I've been struck lately by the dismissive comments in technology reviews along the lines of "of course this is really just a new skin on a really old idea". They are particularly striking, because the reviews are essentially overall positive about the technology they just dismissed as a rehash! If they really were just recycled implementations of old worn ideas, then why are we so excited now - why waste the bits talking about them?

I'm left thinking that there just isn't enough respect for a quality implementation that takes into account the real needs of the current market. To some, it is all about the idea. I'm the last to diss a great idea, but let's face it - folks who think the idea is everything tend to overlook various little bits of reality that don't mesh well with their idea (we call those implementation details) and in general just commoditize the implementation. Ideas like this make great conversations but crappy products.

The truth is these next generation technologies are usually quality implementation with some of the substantial "implementaion details" overcome. To trivialize those details is a mistake - the difficulty of a quality implementation is often overlooked by folks who think the main idea is everything. Often they require some real innovative thinking on their own. Anybody who has taken a tour of duty in one (or two or three) startups will tell you that neither idea nor execution are to be taken for granted - this is hard stuff when you're blazing new trails.

A couple common examples:
Thinking about just these two examples, it isn't hard to see why they are breaking through now instead of the earlier incarnations made reference to. While market conditions and external factors have changed, it isn't simply that their train has arrived and they were dusted off for the occasion - real work has made them better.

Tuesday, March 4, 2008

Calgary IOMMU - At What Price?

The Calgary IOMMU is a feature of most IBM X-Series (i.e. X86_64) blades and motherboards. If you aren't familiar with an IOMMU, it is strongly analogous to a regular MMU but applied to a DMA context. Their original primary use was for integrating 32 bit hardware into 64 bit systems. But another promising use for them is enforcing safe access in the same way an MMU can.

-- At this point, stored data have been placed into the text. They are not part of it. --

-- ==== Sys2Proof/Machine/Acquire.lean ====
section
/-! DEFINITION. Streams and packets, channels and reductions, trigger units and records (chapter 10). -/

namespace Sys2Proof.Machine

/-- Stream `n`: its state is that of ST_STATUS as it stands (R7). -/
def State.str (s : State) (n : Nat) : AeStr := { s.ae.str.look n with state := s.mg (stBase n) F.ST_STATUS_STATE }

/-- Changes stream `n`. -/
def State.onStr (s : State) (n : Nat) (f : AeStr → AeStr) : State :=
  { s with ae := { s.ae with str := s.ae.str.set n (f (s.str n)) } }

/-- What the AE holds of channel `c`. -/
def State.aeCh (s : State) (c : Nat) : AeCh := s.ae.ch.look c

/-- Changes what the AE holds of channel `c`. -/
def State.onCh (s : State) (c : Nat) (f : AeCh → AeCh) : State :=
  { s with ae := { s.ae with ch := s.ae.ch.set c (f (s.aeCh c)) } }

/-- Whether channel `c` is enabled: its bit of AE_CHMAPn. -/
def chOn (s : State) (c : Nat) : Bool := bit (s.reg (F.AE_CHMAP (c / 64)).adr) (c % 64)

/-- The enabled channels, rising. -/
def enabledChs (s : State) : List Nat := mapList s (F.AE_CHMAP 0).adr 64

/-- Fields of CH_CFG as read at enable. -/
def AeCh.kind (c : AeCh) : Nat := getBits c.cfg 61 3
/-- CH_CFG.STREAM as read at enable. -/
def AeCh.stream (c : AeCh) : Nat := getBits c.cfg 53 8
/-- Bits `lo + w - 1 : lo` of CH_CFG.SOURCE as read at enable. -/
def AeCh.src (c : AeCh) (lo w : Nat) : Nat := getBits c.cfg lo w

/-- The member channels of stream `n`, rising (R257). -/
def members (s : State) (n : Nat) : List Nat := (enabledChs s).filter (fun c => (s.aeCh c).stream = n)

/-- Writes a stream's state to ST_STATUS and the maps. -/
def setStr (s : State) (n st : Nat) : State :=
  let s := s.onStr n (fun x => { x with state := st })
  let s := s.mput (stBase n) F.ST_STATUS_STATE st
  mapBit (mapBit s (F.AE_RUNMAP 0).adr n (st = 1 || st = 2)) (F.AE_OVFMAP 0).adr n (st = 3)

/-! ### Writing to a ring (R257, R271, R272) -/

/-- Little-endian words of bytes. -/
def wordsOf : List Nat → List Nat
  | a :: b :: c :: d :: e :: f :: g :: h :: r =>
    (a + 256 * b + 65536 * c + 16777216 * d + 2 ^ 32 * (e + 256 * f + 65536 * g + 16777216 * h)) :: wordsOf r
  | _ => []

/-- The first translation fault of a span of XU addresses: kind, level and address. -/
def spanFault (s : State) (a len : Nat) : Option (Nat × Nat × Nat) :=
  let pts := (List.range ((len + 4095) / 4096)).map (fun i => a + 4096 * i) ++ [a + len - 8]
  pts.findSome? (fun x => match xlate s x with
    | .fault k l => some (k, l, x)
    | _ => none)

/-- Bytes padded with zeros to a multiple of `n`. -/
def padUp (n : Nat) (l : List Nat) : List Nat := padTo ((l.length + n - 1) / n * n) l

/-- `n` bytes of a signed value. -/
def leInt (v : Int) (n : Nat) : List Nat := leBytes (ofS (8 * n) v) n

/-- Packet limit of a stream in bytes. -/
def AeStr.packet (x : AeStr) : Nat := (getBits x.cfg 50 6 + 1) * 1024

/-- FLUSH of a stream in DT units. -/
def AeStr.flush (x : AeStr) : Nat := nsUnits (getBits x.cfg 0 32 * 1000)

/-- Bytes of a packet (R259). -/
def AeOut.len (p : AeOut) : Nat := (32 + p.body.length + 63) / 64 * 64

/-- A packet closed at `close` (R259): PTYPE, blocks, marks, the bytes after the header, the DT of its first sample. -/
def packet (s : State) (ptype : Nat) (close : DT) (blocks marks : Nat) (body : List Nat) (first : DT) : AeOut :=
  { ptype, close, gen := s.tu.gen.toNat, era := s.time.era.toNat, blocks, marks, body, first, cause := 0 }

/-- The packet as bytes: the header of Table 10.2 with the stream's SEQ, and zeros up to 64. -/
def packetBytes (s : State) (n : Nat) (p : AeOut) : List Nat :=
  padTo p.len ([p.ptype, 0] ++ leBytes n 2 ++ leBytes p.len 4 ++ leBytes (s.word (stBase n + 0x48)) 8 ++
    leBytes p.close.toNat 8 ++ leBytes p.gen 2 ++ leBytes p.era 2 ++ leBytes p.blocks 2 ++ leBytes p.marks 2 ++ p.body)

/-- A packet enters the stream-packet queue and DM12 carries it to the stream's ring: WR and SEQ advance, the totals count, the
mirror is written (R20, R257, R367). -/
def putPacket (s : State) (n : Nat) (p : AeOut) : State :=
  let l := packetBytes s n p
  let x := s.str n
  let wr := s.word (stBase n + 0x38)
  let s := devCarried (devWrites s 0x2C (x.base + wr % x.size) (wordsOf l)) 12 (x.base + wr % x.size) p.len 0 p.len
  let s := s.setWord (stBase n + 0x38) ((wr + p.len) % 2 ^ 64)
  let s := s.setWord (stBase n + 0x48) ((s.word (stBase n + 0x48) + 1) % 2 ^ 64)
  let s := { s with ae := { s.ae with
    packets := s.ae.packets + 1, bytes := s.ae.bytes + p.len, path := s.ae.path + p.len / 64 } }
  let m := s.word (stBase n + 0x28)
  if m = 0 then s
  else match xlate s m with
    | .fault k l => raiseXuFault s 0x2C k l m
    | _ => devWrite s 0x2C m (s.word (stBase n + 0x38))

/-- A mark entry (Table 10.4). -/
def markBytes (m : AeMark) : List Nat :=
  [m.kind, m.flags] ++ leBytes m.source 2 ++ leBytes m.info 4 ++ leBytes m.dt.toNat 8

/-- Free bytes of a stream's ring. -/
def ringFree (s : State) (n : Nat) : Int :=
  let used : Nat := (s.word (stBase n + 0x38) + 2 ^ 64 - s.word (stBase n + 0x30)) % 2 ^ 64
  ((s.str n).size : Int) - used

/-- Depth of the stream-packet queue in flits (Table 1.3). -/
def pathDepth : Nat := 4096

/-- What becomes of a packet that is to be handed to DMA. -/
inductive Handed where
  /-- It is in the ring, or nothing remains to be done with it. -/
  | done (s : State)
  /-- The stream-packet queue has no room for it: it waits (R20). -/
  | waits
  /-- It overflows the stream for a cause: 1 RING, 2 PATH (R272). -/
  | fails (s : State) (cause : Nat)

/-- A packet of stream `n` is handed to DMA with the PAD packet that the ring's end requires before it (R260): it waits while
the stream-packet queue has no room (R20), fails the test of R271 (an overflow's own packet takes the kept space), or fails
where the ring does not translate (R375). -/
def hand (s : State) (n : Nat) (p : AeOut) : Handed :=
  let s := s.noteReads 0x47 (stBase n + 0x28) 5
  let x := s.str n
  let pos := s.word (stBase n + 0x38) % x.size
  let pad := if pos + p.len > x.size then x.size - pos else 0
  if s.ae.path + (pad + p.len) / 64 > pathDepth then .waits
  else if p.cause = 0 && decide ((pad + p.len + 64 : Int) > ringFree s n) then .fails s 1
  else
    let bad := match (if pad = 0 then none else spanFault s (x.base + pos) pad) with
      | some e => some e
      | none => spanFault s (if pad = 0 then x.base + pos else x.base) p.len
    match bad with
    | some (k, lv, a) =>
      let s := raiseXuFault (devCarried s 12 (if pad = 0 then x.base + pos else x.base) p.len 3 0) 0x2C k lv a
      if p.cause = 0 then .fails s 2 else .done s
    | none =>
      let s := if pad = 0 then s
        else putPacket s n { p with ptype := 4, blocks := 0, marks := 0, body := List.replicate (pad - 32) 0 }
      .done (putPacket s n p)

/-- A packet that holds one of the stream's two assembly buffers: DATA or RECORD, not an overflow's own (R272). -/
def AeOut.buffered (p : AeOut) : Bool := (p.ptype = 1 || p.ptype = 2) && p.cause = 0

/-- The earliest of the DTs `l`; `d` where there is none. -/
def earliest (d : DT) : List DT → DT
  | [] => d
  | x :: r => r.foldl (fun a b => if dtDiff b a < 0 then b else a) x

/-- DT of the first sample that stream `n` drops with the packets `l`, its open packet and its record, and with the samples `more`
that find no room; where they hold no sample, the present DT (Table 10.4; notes/assumptions/36). -/
def firstDropped (s : State) (n : Nat) (l : List AeOut) (more : List DT) : DT :=
  let x := s.str n
  let inPkt : List DT := match x.pkt with | some p => p.blocks.map (fun b => b.first) | none => []
  let inRcd : List DT := match x.rcd with | some r => (r.pre ++ r.post).flatMap (fun e => e.2.map (fun v => v.dt)) | none => []
  earliest s.stamp ((l.filter (fun p => p.blocks ≠ 0)).map (fun p => p.first) ++ inPkt ++ inRcd ++ more)

/-- A stream overflows (R272): the packets `dropped`, the samples `more` that find no room, its open packet and its record are
dropped, the packets `kept` still wait, and the OVERFLOW mark goes into the kept space. -/
def overflow (s : State) (n cause : Nat) (dropped kept : List AeOut) (more : List DT) : State :=
  let first := firstDropped s n dropped more
  let s := s.onStr n (fun x => { x with pkt := none, rcd := none, hist := [], held := kept })
  let p : AeOut := { packet s 1 s.stamp 0 1 (markBytes ⟨2, 0, 0, cause, first⟩) first with cause := cause }
  let s := (setStr s n 3).mput (stBase n) F.ST_STATUS_CAUSE cause
  let s := match (s.str n).held, hand s n p with
    | [], .done t => t
    | [], .fails t _ => t
    | _, _ => s.onStr n (fun x => { x with held := x.held ++ [p] })
  raisePage s pAE 1 n
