-- ==== Sys2Proof/Machine/CmdLoop.lean ====
section
/-! DEFINITION. The loop engines and the repetitive controllers (chapters 5 and 6). -/

namespace Sys2Proof.Machine

/-- LE_PAGE_ENABLE (R149): master `m` sets ENABLE of the LE page. -/
def execLePageEnable (t : DT) (m : Nat) (s : State) : Host.Outcome State Fault Refusal :=
  .next (runOn t s pLE (.reg m (pLE + 8) 1)
    (fun s => ctrlWrite s m pLE 1 none))

/-- AXIS_ENABLE (R141): master `m` enables axis `a` by a guarded LE_AXEN. -/
def execAxisEnable (t : DT) (m a : Nat) (s : State) : Host.Outcome State Fault Refusal :=
  .next (runGuarded t s m pLE 0x80 ((1 <<< 9) + a % 512))

/-- AXIS_DISABLE (R143): master `m` disables axis `a` by a guarded LE_AXEN. -/
def execAxisDisable (t : DT) (m a : Nat) (s : State) : Host.Outcome State Fault Refusal :=
  .next (runGuarded t s m pLE 0x80 (a % 512))

/-- AXIS_STEP_COMPLETE (R44): engine `n` completes the item it executes. -/
def execAxisStepComplete (t : DT) (n : Nat) (s : State) : Host.Outcome State Fault Refusal :=
  .next (run t s (fun s => if n < 16 then engineComplete s n else s))

/-- WITHDRAW (R148): master `m` writes LE_SVCn.WITHDRAW. -/
def execWithdraw (t : DT) (m n : Nat) (s : State) : Host.Outcome State Fault Refusal :=
  .next (runReg t s m (F.LE_SVC_RESTORE (n % 16)).adr (1 <<< 63))

/-- RESTORE (R149): master `m` writes LE_SVCn.RESTORE. -/
def execRestore (t : DT) (m n : Nat) (s : State) : Host.Outcome State Fault Refusal :=
  .next (runReg t s m (F.LE_SVC_RESTORE (n % 16)).adr (1 <<< 62))

/-- LE_SNAP_TAKE (R151): master `m` takes LE_SNAP. -/
def execLeSnapTake (t : DT) (m : Nat) (s : State) : Host.Outcome State Fault Refusal :=
  .next (runOn t s F.LE_SNAP_TAKE.adr (.reg m F.LE_SNAP_TAKE.adr 1)
    (fun s => snapTake s m F.LE_SNAP_TAKE.adr 1))

/-- REP_SYNC (R168): master `m` sets REP_CMD.SYNC of axis `a`. -/
def execRepSync (t : DT) (m a : Nat) (s : State) : Host.Outcome State Fault Refusal :=
  .next (runOn t s pLE (.sync m (a % 512))
    (fun s => repSyncWrite s m (a % 512)))

/-- REP_SYNC_DONE (R168): the copy `a` of an axis's table is complete; the standby has received its entries and REP_SUM. -/
def execRepSyncDone (t : DT) (a : RepCopy) (s : State) : Host.Outcome State Fault Refusal :=
  .next (run t s (fun s => if s.standby then pwTakes s a.full (fun s => repSyncDone s (a.axis % 512) a.entries a.sum)
    else repSyncDone s (a.axis % 512) a.entries a.sum))

end Sys2Proof.Machine
end

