-- ==== Sys2Proof/Machine/Dispatch.lean ====
section
/-! DEFINITION. The dispatch: one arm per command, each one direct call of its meaning. -/

namespace Sys2Proof.Machine
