-- ==== Sys2Proof/Certificates/Slice0/Obligations.lean ====
section
/-! DEFINITION. The statements for the provers. A statement about a command concludes that `exec` answers a next state `u`.
Most say it as `Ends r u`: `r` is the command's own effect, written out on `arrive t s` (device time has come to the command's
DT, nothing has been sent yet), and `u` differs from `r` only in what may follow from any command (`Follows`: events recorded,
notices, start stages ended, the protected image). So each of them is the result, the completion and the frame at once. -/

section

open Sys2Proof Sys2Proof.Machine

/-! ### The queue, the step, reset -/

/-- A step takes the command at the front of the queue and carries it out on the state with the rest of the queue. On an empty
queue the block idles where nothing of its own waits; a register write of its own that waits is made, here one of an EVT_MASK,
which takes the value written (95_what_each_step_holds.md; what an empty queue does is the model's choice, notes/assumptions/1
and 42). -/
def Obligations.StepTakesTheFrontCommand : Prop :=
  (∀ (c : Instr) (q : List Instr) (s : State), step { s with pending := c :: q } = exec c { s with pending := q }) ∧
  (∀ s : State, s.pending = [] → s.devQ = [] → s.ueDue = [] → s.accHeld = [] → step s = .next s) ∧
  (∀ (m p : Nat) (v : Word) (s : State), s.pending = [] → s.devQ = [⟨m, p / 0x1000 * 0x1000 + 0x20, v⟩] → NothingHeldUp s →
    p < 0x100000 → pageTypeInst (p / 0x1000 * 0x1000) ≠ none → powered s (p / 0x1000 * 0x1000 + 0x20) = true →
    ∃ u, step s = .next u ∧ u.reg (p / 0x1000 * 0x1000 + 0x20) = v.toNat ∧
      (∀ b, eventReg b = false → b ≠ p / 0x1000 * 0x1000 + 0x20 → u.reg b = s.reg b) ∧
      Ends { arriveAt s.time s with regs := u.regs, devQ := [] } u)

/-- Every command of the table completes in every state: it answers a next state, takes nothing from the queue and leaves
no request of the cycle open. -/
def Obligations.EveryCommandCompletes : Prop :=
  ∀ (c : Instr) (s : State), ∃ u, exec c s = .next u ∧ u.pending = s.pending ∧ u.cyc.ask = []

/-- No step takes the schedule in force out of what R31 and R32 allow, and none leaves a stop under way in a cycle that
does not run (R30, R33, R35). At the activation of an epoch change the next-cycle values become live as they stand (R240); the
premise says that they are legal there, as they were when the change was checked. -/
def Obligations.StepKeepsTheSchedule : Prop :=
  ∀ s u : State, Inv s → (activatesNext s = true → schedOk (nextWritten s) = true) → step s = .next u → Inv u

/-- After reset the schedule is a legal one, nothing waits, no request is open, and memory and the register file are in
their one form. -/
def Sys2Proof.ResetIsInForm : Prop :=
  Inv State.reset ∧ Settled State.reset ∧ Canonical State.reset = true ∧ State.reset.pending = []
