-- ==== Sys2Proof/Laws/State.lean ====
section
/-! SUPPORT. The fields of the state that an update leaves alone, one equation per field, each true by definition, for every
update of one part of the state. -/

namespace Sys2Proof.Machine

@[simp] theorem State.setReg_rest (s : State) (a v : Nat) :
    (s.setReg a v).pending = s.pending ∧ (s.setReg a v).time = s.time ∧ (s.setReg a v).mem = s.mem ∧
    (s.setReg a v).poison = s.poison ∧ (s.setReg a v).snaps = s.snaps ∧ (s.setReg a v).hostMem = s.hostMem ∧
    (s.setReg a v).free = s.free ∧ (s.setReg a v).out = s.out ∧ (s.setReg a v).checks = s.checks ∧
    (s.setReg a v).guards = s.guards ∧ (s.setReg a v).eh = s.eh ∧ (s.setReg a v).cyc = s.cyc ∧
    (s.setReg a v).sg = s.sg ∧ (s.setReg a v).fb = s.fb ∧ (s.setReg a v).le = s.le ∧ (s.setReg a v).pg = s.pg ∧
    (s.setReg a v).fp = s.fp ∧ (s.setReg a v).ep = s.ep ∧ (s.setReg a v).ae = s.ae ∧ (s.setReg a v).ang = s.ang ∧
    (s.setReg a v).tu = s.tu ∧ (s.setReg a v).cores = s.cores ∧ (s.setReg a v).ks = s.ks ∧ (s.setReg a v).ms = s.ms ∧
    (s.setReg a v).dma = s.dma ∧ (s.setReg a v).queues = s.queues ∧ (s.setReg a v).hp = s.hp ∧
    (s.setReg a v).he = s.he ∧ (s.setReg a v).trc = s.trc ∧ (s.setReg a v).hk = s.hk ∧ (s.setReg a v).jtag = s.jtag ∧
    (s.setReg a v).mpStatus = s.mpStatus ∧ (s.setReg a v).tw = s.tw ∧ (s.setReg a v).fs = s.fs ∧
    (s.setReg a v).selfFaults = s.selfFaults ∧
    (s.setReg a v).devQ = s.devQ ∧ (s.setReg a v).saveFaults = s.saveFaults ∧ (s.setReg a v).accHeld = s.accHeld ∧ (s.setReg a v).devNow = s.devNow ∧
    (s.setReg a v).ueDue = s.ueDue ∧ (s.setReg a v).mpWait = s.mpWait :=
  ⟨rfl, rfl, rfl, rfl, rfl, rfl, rfl, rfl, rfl, rfl, rfl, rfl, rfl, rfl, rfl, rfl, rfl, rfl, rfl, rfl, rfl, rfl, rfl, rfl, rfl, rfl, rfl, rfl, rfl, rfl, rfl, rfl, rfl, rfl, rfl, rfl, rfl, rfl, rfl, rfl, rfl⟩

@[simp] theorem State.put_rest (s : State) (f : Fld) (v : Nat) :
    (s.put f v).pending = s.pending ∧ (s.put f v).time = s.time ∧ (s.put f v).mem = s.mem ∧
    (s.put f v).poison = s.poison ∧ (s.put f v).snaps = s.snaps ∧ (s.put f v).hostMem = s.hostMem ∧
    (s.put f v).free = s.free ∧ (s.put f v).out = s.out ∧ (s.put f v).checks = s.checks ∧
    (s.put f v).guards = s.guards ∧ (s.put f v).eh = s.eh ∧ (s.put f v).cyc = s.cyc ∧ (s.put f v).sg = s.sg ∧
    (s.put f v).fb = s.fb ∧ (s.put f v).le = s.le ∧ (s.put f v).pg = s.pg ∧ (s.put f v).fp = s.fp ∧
    (s.put f v).ep = s.ep ∧ (s.put f v).ae = s.ae ∧ (s.put f v).ang = s.ang ∧ (s.put f v).tu = s.tu ∧
    (s.put f v).cores = s.cores ∧ (s.put f v).ks = s.ks ∧ (s.put f v).ms = s.ms ∧ (s.put f v).dma = s.dma ∧
    (s.put f v).queues = s.queues ∧ (s.put f v).hp = s.hp ∧ (s.put f v).he = s.he ∧ (s.put f v).trc = s.trc ∧
    (s.put f v).hk = s.hk ∧ (s.put f v).jtag = s.jtag ∧ (s.put f v).mpStatus = s.mpStatus ∧ (s.put f v).tw = s.tw ∧
    (s.put f v).fs = s.fs ∧ (s.put f v).selfFaults = s.selfFaults ∧
    (s.put f v).devQ = s.devQ ∧ (s.put f v).saveFaults = s.saveFaults ∧ (s.put f v).accHeld = s.accHeld ∧ (s.put f v).devNow = s.devNow ∧
    (s.put f v).ueDue = s.ueDue ∧ (s.put f v).mpWait = s.mpWait :=
  ⟨rfl, rfl, rfl, rfl, rfl, rfl, rfl, rfl, rfl, rfl, rfl, rfl, rfl, rfl, rfl, rfl, rfl, rfl, rfl, rfl, rfl, rfl, rfl, rfl, rfl, rfl, rfl, rfl, rfl, rfl, rfl, rfl, rfl, rfl, rfl, rfl, rfl, rfl, rfl, rfl, rfl⟩
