-- ==== Sys2Proof/Tests/Slice0.lean ====
section
/-! SUPPORT. Tests: ill-formed commands are refused, words written out from Table 12.7 decode, single steps give what the manual
states, and the hypotheses of each statement are met in a concrete state. -/

set_option Elab.async false

namespace Sys2Proof.Tests

open Sys2Proof Sys2Proof.Machine

/-! ### Small states -/

/-- The machine after reset, its core supplies up. -/
def z : State := { State.reset with hk := { State.reset.hk with corePower := true } }
/-- The machine after reset, its core supplies down. -/
def dark : State := State.reset
/-- The page at `p` is enabled. -/
def onPage (p : Nat) (s : State) : State := s.put (F.CTRL_ENABLE p) 1
/-- The cycle runs and phase `k` was the last. -/
def cyc (k : Nat) : State := { z with time := { z.time with running := true }, cyc := { z.cyc with phase := k } }
/-- The unit has the role `r`. -/
def role (r : Nat) : State := { z with tw := { z.tw with role := r } }
/-- Core 3 holds context 5 and is otherwise as `f` makes it. -/
def core (f : CoreSt → CoreSt) : State := { z with cores := z.cores.set 3 (f { (default : CoreSt) with resident := some 5, inService := true }) }
/-- Core 3 runs with the registers that `f` makes. -/
def arch (f : Arch → Arch) : State := core (fun k => { k with arch := f k.arch })
/-- The action `a` is checked on the page at `p`. -/
def checking (p : Nat) (a : Action) : State := { z with checks := z.checks.set p ⟨some a, []⟩ }
/-- An ENABLE of the page at `p`, asked for by master `m`. -/
def enabling (p m : Nat) : Action := ⟨.pageEnable, p, 0, 1, m, none, 0⟩

/-- Slot 0 is in the state `d` and listens on HE0; slot 1 is off. -/
def ptp (d : PtpDom) : State :=
  { onPage (pHE 0) (onPage pPTP z) with tu := { z.tu with dom0 := d }, he := z.he.set 0 { (default : HeSt) with link := true } }

/-- A sound frame of `type` from `src` for port 7. -/
def frame (type src : Nat) : FrameHdr :=
  { (default : FrameHdr) with fcsOk := true, size := 64, etherType := z.g (F.FP_LINKCFG_ETHERTYPE 7), version := 1, seg := 7, type := type, src := src }

/-! ### Each statement's hypotheses are met, clause by clause -/

theorem witness_StepTakesTheFrontCommand :
    let a := pSG / 0x1000 * 0x1000 + 0x20
    let s : State := { z with devQ := [⟨7, a, 5⟩] }
    (z.pending = [] ∧ z.devQ = [] ∧ z.ueDue = [] ∧ z.accHeld = []) ∧ NothingHeldUp s ∧
    (s.pending = [] ∧ s.devQ = [⟨7, a, 5⟩] ∧ pSG < 0x100000 ∧ pageTypeInst (pSG / 0x1000 * 0x1000) ≠ none ∧ powered s a = true) := by
  refine ⟨by decide +kernel, ⟨rfl, fun _ => rfl⟩, by decide +kernel⟩

theorem witness_StepKeepsTheSchedule : (Inv z ∧ schedOk (nextWritten z) = true) ∧ step z = .next z := by
  refine ⟨?_, rfl⟩; unfold Inv; decide +kernel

In normal userspace, if a program goes off the rails and accesses some memory it does not have permissions for a simple exception can be raised. This keeps the carnage restricted to the application that made the mistake. But if a hardware device does the same thing through DMA, whole system disaster is sure to follow as nothing prevents the accesses from happening. The IOMMU can provide that safety.

An IOMMU unit lets the kernel setup mappings much like normal memory page tables. Normal RAM mappings are cached with TLB entries, and IOMMU maps are cached TCE entries that play largely the same role.

By now, I've probably succeeded in rehashing what you already knew. At least it was just three paragraphs (well, now four).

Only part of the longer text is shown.